Before the economy soured this fall, late Picassos were all the rage. They were considerably cheaper than his earlier works, and contemporary art collectors found their quirkiness appealing. But during the years he was producing them, even Picasso’s own circle thought differently. [ . . . ]
While his output was immense, even his dealer, Daniel-Henry Kahnweiler, was skeptical about the work. “People thought he had lost it,” Mr. Richardson said. “But this was actually an amazing burst of volcanic energy. He wanted to somehow assimilate the whole Western figurative tradition and Picassify it.” [ . . . ]

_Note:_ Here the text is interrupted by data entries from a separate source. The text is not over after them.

theorem Status.code_eq_ofNat (st : Status) : st.code = BitVec.ofNat 8 (statusNumber st) := by
  cases st <;> rfl

/-- The four bytes of `R` are its digits to the base 256, most significant first. -/
theorem bytes32_foldl (v : Word) : (bytes32 v).foldl (fun n b => 256 * n + b.toNat) 0 = v.toNat := by
  have := v.isLt
  simp only [bytes32, List.foldl_cons, List.foldl_nil, BitVec.extractLsb'_toNat, Nat.shiftRight_eq_div_pow]
  omega

theorem State.validBytes_getElem? {s : State} {k : Nat} (hk : k < s.blen.toNat) :
    s.validBytes[k]? = some (s.bufByte k) := by
  simp [State.validBytes, hk]

theorem State.responseBytes_length (s : State) : s.responseBytes.length = 8 + s.blen.toNat := by
  simp [State.responseBytes, bytes32, State.validBytes]; omega

/-- Settles O20: the bytes of the response stand where R118 lays them out. -/
theorem responseIsBuiltFromTheEndState : Obligations.ResponseIsBuiltFromTheEndState := by
  intro i s t h hidle
  obtain ⟨hresponse, hblen⟩ := (exec_ends h).responded hidle
  refine ⟨_, hresponse, t.responseBytes_length, ?_, bytes32_foldl t.r, rfl, fun k hk => ?_, hblen⟩
  · rw [← Status.code_eq_ofNat, ← Status.code_eq_ofNat]
    rfl
  · exact State.validBytes_getElem? hk

/-! ### Fixed uses of RD and WR (30_encoding R124) -/

/-- In the state `s` the commands `i` and `j` make the same events of the bus and of time, the same `BUF` and `BLEN`,
and the same status record. -/
def SameTraffic (s : State) (i j : Instr) : Prop :=
  ∃ t u es, exec i s = .next t ∧ exec j s = .next u ∧ busEvents t.trace = busEvents s.trace ++ es ∧
    busEvents u.trace = busEvents s.trace ++ es ∧ t.buf = u.buf ∧ t.blen = u.blen ∧ t.st = u.st ∧ t.sub = u.sub ∧
    t.info = u.info

/-- What a command writes of its own after its procedure is no event, and nothing in `BUF`. -/
structure KeepsBytes (finish : State → State) : Prop where
  trace : ∀ u, (finish u).trace = u.trace
  buf : ∀ u, (finish u).buf = u.buf
  blen : ∀ u, (finish u).blen = u.blen

theorem keepsBytes_id : KeepsBytes id := ⟨fun _ => rfl, fun _ => rfl, fun _ => rfl⟩
theorem keepsBytes_byteToR : KeepsBytes State.byteToR := ⟨fun _ => rfl, fun _ => rfl, fun _ => rfl⟩
theorem keepsBytes_markEvents : KeepsBytes State.markEvents := ⟨fun _ => rfl, fun _ => rfl, fun _ => rfl⟩

theorem busEvents_append (es fs : List Event) : busEvents (es ++ fs) = busEvents es ++ busEvents fs :=
  List.filter_append ..

@[simp] theorem busEvents_concat_responded (es : List Event) (bs : List Byte) :
    busEvents (es ++ [.responded bs]) = busEvents es := by
  simp [busEvents]

theorem Running.busEvents_trace {s t : State} (h : Running s t) :
    ∃ es, busEvents t.trace = busEvents s.trace ++ es := by
  obtain ⟨es, hu⟩ := h.underway
  exact ⟨busEvents es, by rw [hu.trace, busEvents_append]⟩

theorem Called.running {s u : State} {r : Result} (h : Called s u r) : Running s r.state := by
  cases h with
  | ok ht | failed ht | stalled ht => exact ht

/-- The bus sees of a command that is one procedure what the procedure does on it. -/
theorem Called.busEvents_conclude {s : State} {r : Result} (h : Called s s r) {f : State → State} (hf : KeepsBytes f) :
    busEvents (r.conclude f).trace = busEvents r.state.trace := by
  cases h with
  | ok => simp [Result.conclude, Result.state, hf.trace]
  | failed => simp [Result.conclude, Result.state]
  | stalled => rfl

/-- Two commands that are the same procedure, up to what each writes of its own after it. -/
theorem SameTraffic.of_conclude {s : State} {i j : Instr} {r : Result} {f g : State → State} (hr : Called s s r)
    (hi : exec i s = .next (r.conclude f)) (hj : exec j s = .next (r.conclude g)) (hf : KeepsBytes f)
    (hg : KeepsBytes g) : SameTraffic s i j := by
  obtain ⟨es, hes⟩ := hr.running.busEvents_trace
  refine ⟨_, _, es, hi, hj, (hr.busEvents_conclude hf).trans hes, (hr.busEvents_conclude hg).trans hes, ?_⟩
  cases r with
  | ok u => simp [Result.conclude, hf.buf, hf.blen, hg.buf, hg.blen]
  | failed | stalled => exact ⟨rfl, rfl, rfl, rfl, rfl⟩
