-- ==== Sys2Proof/Machine/Buf.lean ====
section
/-! DEFINITION. The BUF family (`40_buffer.md`): BCLR, BAPB, BAPS. -/

namespace Sys2Proof.Machine

/-- An empty buffer's cells: 64 free values drawn from `ctr` on (log 4). -/
def freeBuf (ctr : Nat) : Vector Byte 64 := Vector.ofFn fun k => Config.freeByte (ctr + k)

/-- BCLR (R102): LEN <- 0 and every BUF cell unspecified, that is a free value drawn afresh. -/
def bclr (s : State) : Result := .ok ((s.draw 64).setBuf (freeBuf s.freeCtr) 0)

/-- BAPB imm8 (R103). -/
def bapb (imm8 : Byte) (s : State) : Result := appendByte imm8 s

/-- BAPS sel (R104): the source is read before anything is written. -/
def baps (sel : BapsSource) (s : State) : Result := appendBytes (sourceBytes sel s) s

/-- The command BCLR. -/
def execBclr (s : State) : Host.Outcome State Fault Refusal := (bclr s).outcome

/-- The command BAPB. -/
def execBapb (imm8 : Byte) (s : State) : Host.Outcome State Fault Refusal := (bapb imm8 s).outcome

/-- The command BAPS. -/
def execBaps (sel : BapsSource) (s : State) : Host.Outcome State Fault Refusal := (baps sel s).outcome

end Sys2Proof.Machine
end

About 10 percent of the show is for sale, Ms. Castellani said. Prices range from $2 million to $20 million for the paintings and $6,000 to $40,000 for the prints. Family members have lent works. (A grandson of the artist, Bernard Ruiz-Picasso, also had a hand in organizing the show.) And there are loans from institutions like the Museum of Modern Art and the Foundation Beyeler in Basel, Switzerland, as well as private collectors like the hedge-fund billionaire Steven A. Cohen and his wife, Alexandra.
That the show is being held in one of Gagosian’s Chelsea spaces rather than its uptown site might at first seem curious, but the decision was deliberate. “To have it in a contemporary art area in Gagosian’s most contemporary space is to show Picasso as if he were a young artist,” Mr. Richardson said. “You suddenly see him in a new light.”